如何使用Selenium和Python浏览网站内的页面,python,selenium,xpath,pagination,webdriverwait,Python,Selenium,Xpath,Pagination,Webdriverwait,我正在使用Python和Selenium清理这个网站()。我的代码正在运行,但它目前只刮取第一个页面,我想遍历所有页面并刮取其中存在的所有视图,但它们以一种奇怪的方式处理分页,我如何遍历页面并逐个刮取它们 我的源代码: from selenium import webdriver from selenium.webdriver.support.ui import WebDriverWait from selenium.webdriver.support import expected_condi

我正在使用Python和Selenium清理这个网站()。我的代码正在运行,但它目前只刮取第一个页面,我想遍历所有页面并刮取其中存在的所有视图,但它们以一种奇怪的方式处理分页,我如何遍历页面并逐个刮取它们

我的源代码:

from selenium import webdriver
from selenium.webdriver.support.ui import WebDriverWait
from selenium.webdriver.support import expected_conditions as EC
from selenium.webdriver.common.by import By
from selenium.common.exceptions import TimeoutException, WebDriverException
import time

opt = webdriver.ChromeOptions()
opt.add_argument("--ignore-certificate-errors")
opt.add_argument("--start-maximized")

driver = webdriver.Chrome(executable_path=r"C:\Users\fit foodie\PycharmProjects\Selenium\Browser\chromedriver.exe", options=opt)
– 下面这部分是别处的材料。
/-- Settles O52: the fuel pays for more squeezes than there are capacities, so all later states are dead too. -/
theorem spentFuelMeansNoEnd : Obligations.SpentFuelMeansNoEnd := by
  intro T m h fuel
  obtain ⟨hq, hdead⟩ := nextAccepted_squeezes_eq_none_iff.1 h
  have hall := iterate_mem_of_card_lt capacityOf_injOn_deadStates card_capacity_lt hdead
  exact nextAccepted_eq_none_of_le (by omega) (nextAccepted_squeezes_eq_none_iff.2 ⟨hq, fun i (_ : i < fuel) => hall i⟩)

end Sys2Proof.Safety
end

section
/-! The errors of a command (R223): each check in turn, when it is the first to fail, is the one whose code `exec` records,
and when all pass `exec` keeps the error state. Every command therefore answers a next state or is a stuck SMPI, and no
step stops (R222, R225). -/

namespace Sys2Proof.Safety

open Sys2Proof Sys2Proof.Machine

/-- The error state of `t` is that of `s` (R30). -/
def ErrorKept (s t : State) : Prop := t.err = s.err ∧ t.errCode = s.errCode

variable {i : Instr} {s t : State} {c : ErrCode}

theorem errorKept_refl (s : State) : ErrorKept s s := ⟨rfl, rfl⟩

theorem errorKept_setFr (s : State) (rd : Reg) (v : Word) : ErrorKept s (s.setFr rd v) :=
  ⟨s.setFr_err rd v, s.setFr_errCode rd v⟩

theorem errorKept_setCmp (s : State) (b : Bool) : ErrorKept s (s.setCmp b) := ⟨s.setCmp_err b, s.setCmp_errCode b⟩

theorem ErrorKept.complete (h : ErrorKept s t) : ErrorKept s t.complete := h
theorem ErrorKept.reply (h : ErrorKept s t) (v : Word) : ErrorKept s (t.reply v) := h

/-- Under ERR = 1 recording another error changes nothing (R220). -/
theorem errorKept_recordError (herr : s.err = true) (c : ErrCode) : ErrorKept s (s.recordError c) := by
  rw [State.recordError_of_err herr]
  exact errorKept_refl s

/-! The second reading of SMPI's and SMPS's checks is that of their meanings (R201, R205). -/

theorem boundError_smpi (start : Bool) (rs1 : Reg) (count : Nat) :
    boundError (.smpi start rs1 count) s = !boundOk s.fr[rs1] := by
  rw [Bool.eq_iff_iff, Bool.not_eq_true', Bool.eq_false_iff, Ne, boundOk_iff]
  exact decide_eq_true_iff

theorem sequenceError_smpi (start : Bool) (rs1 : Reg) (count : Nat) :
    sequenceError (.smpi start rs1 count) s = !s.sampleSeqOk start .smpi := by
  cases start <;> simp [sequenceError, State.sampleSeqOk, beq_eq_decide]

theorem sequenceError_smps (start : Bool) (count : Nat) :
    sequenceError (.smps start count) s = !s.sampleSeqOk start .smps := by
  cases start <;> simp [sequenceError, State.sampleSeqOk, beq_eq_decide]

/-! The operand forms, with their operands as the list that `fieldOperands` gives (R21). -/

theorem withField_refused {r : Reg} {k : Word → Host.Outcome State Fault Refusal}
    (h : ¬ ∀ x ∈ [r], Canonical s.fr[x]) : withField r s k = .next (s.recordError .operandNoncanon) :=
  withField_error (by simpa using h)

theorem withFields_refused {r1 r2 : Reg} {k : Word → Word → Host.Outcome State Fault Refusal}
    (h : ¬ ∀ x ∈ [r1, r2], Canonical s.fr[x]) : withFields r1 r2 s k = .next (s.recordError .operandNoncanon) :=
  withFields_error (by simpa using h)

theorem withPrefix_refused {n : Nat} {k : Block → Host.Outcome State Fault Refusal}
    (h : ¬ ∀ x ∈ (List.finRange 16).take n, Canonical s.fr[x]) :
    withPrefix n s k = .next (s.recordError .operandNoncanon) :=
  withPrefix_error (by simpa only [mem_finRange_take] using h)

theorem next_keeps (hx : exec i s = .next t) (ht : ErrorKept s t) : ∃ t, exec i s = .next t ∧ ErrorKept s t :=
  ⟨t, hx, ht⟩

theorem withField_keeps {r : Reg} {g : Word → State} (hx : exec i s = withField r s fun a => .next (g a))
    (h : ∀ x ∈ [r], Canonical s.fr[x]) (hg : ∀ a, ErrorKept s (g a)) : ∃ t, exec i s = .next t ∧ ErrorKept s t :=
  ⟨_, hx.trans (withField_ok (h r (by simp))), hg _⟩

theorem withFields_keeps {r1 r2 : Reg} {g : Word → Word → State}
    (hx : exec i s = withFields r1 r2 s fun a b => .next (g a b)) (h : ∀ x ∈ [r1, r2], Canonical s.fr[x])
    (hg : ∀ a b, ErrorKept s (g a b)) : ∃ t, exec i s = .next t ∧ ErrorKept s t :=
  ⟨_, hx.trans (withFields_ok (h r1 (by simp)) (h r2 (by simp))), hg _ _⟩

theorem withPrefix_keeps {n : Nat} {g : Block → State} (hx : exec i s = withPrefix n s fun x => .next (g x))
    (h : ∀ x ∈ (List.finRange 16).take n, Canonical s.fr[x]) (hg : ∀ x, ErrorKept s (g x)) :
    ∃ t, exec i s = .next t ∧ ErrorKept s t :=
  ⟨_, hx.trans (withPrefix_ok fun r hr => h r (mem_finRange_take.2 hr)), hg _⟩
driver.get(url="http://rera.rajasthan.gov.in/")
search= driver.find_element_by_xpath("//*[@id='liSearch']/a").click()
proj_src=driver.find_element_by_xpath("//*[@id='liSearch']/ul/li[1]/a").click()

search_btn = driver.find_element_by_xpath('//*[@id="btn_SearchProjectSubmit"]').click()


def page():
    while True:
        try:
            driver.execute_script("return arguments[0].scrollIntoView(true);", WebDriverWait(driver, 20).until(
                EC.element_to_be_clickable((By.XPATH, "//*[@id='OuterProjectGrid']/div[4]/div[4]/a"))))
            driver.find_element_by_xpath("//*[@id='OuterProjectGrid']/div[4]/div[4]/a").click()
            print("Navigating to Next Page")
        except (TimeoutException, WebDriverException) as e:
            print("Last page reached")
            break
无法通过此文件分页

img: 这是

试试这个

def page():
    count = 0
    while True:
        try:
            count += 1
            driver.execute_script("return arguments[0].scrollIntoView(true);", WebDriverWait(driver, 20).until(
                EC.element_to_be_clickable((By.XPATH, "//*[@id='OuterProjectGrid']/div[4]/div[4]/a[1]"))))
            driver.find_element_by_xpath("//*[@id='OuterProjectGrid']/div[4]/div[4]/a["+str(count)+"]").click()
            print("Navigating to Next Page")
            time.sleep(5)
        except (TimeoutException, WebDriverException) as e:
            print("Last page reached")
            break

page()

对于
分页
使用以下
css
选择器,并在每次单击后提供延迟

def page():
    i=2
    while True:
        try:
            driver.execute_script("arguments[0].scrollIntoView();", WebDriverWait(driver, 20).until(
                EC.element_to_be_clickable((By.CSS_SELECTOR, "a[data-p='{}']".format(i)))))
            driver.find_element_by_css_selector("a[data-p='{}']".format(i)).click()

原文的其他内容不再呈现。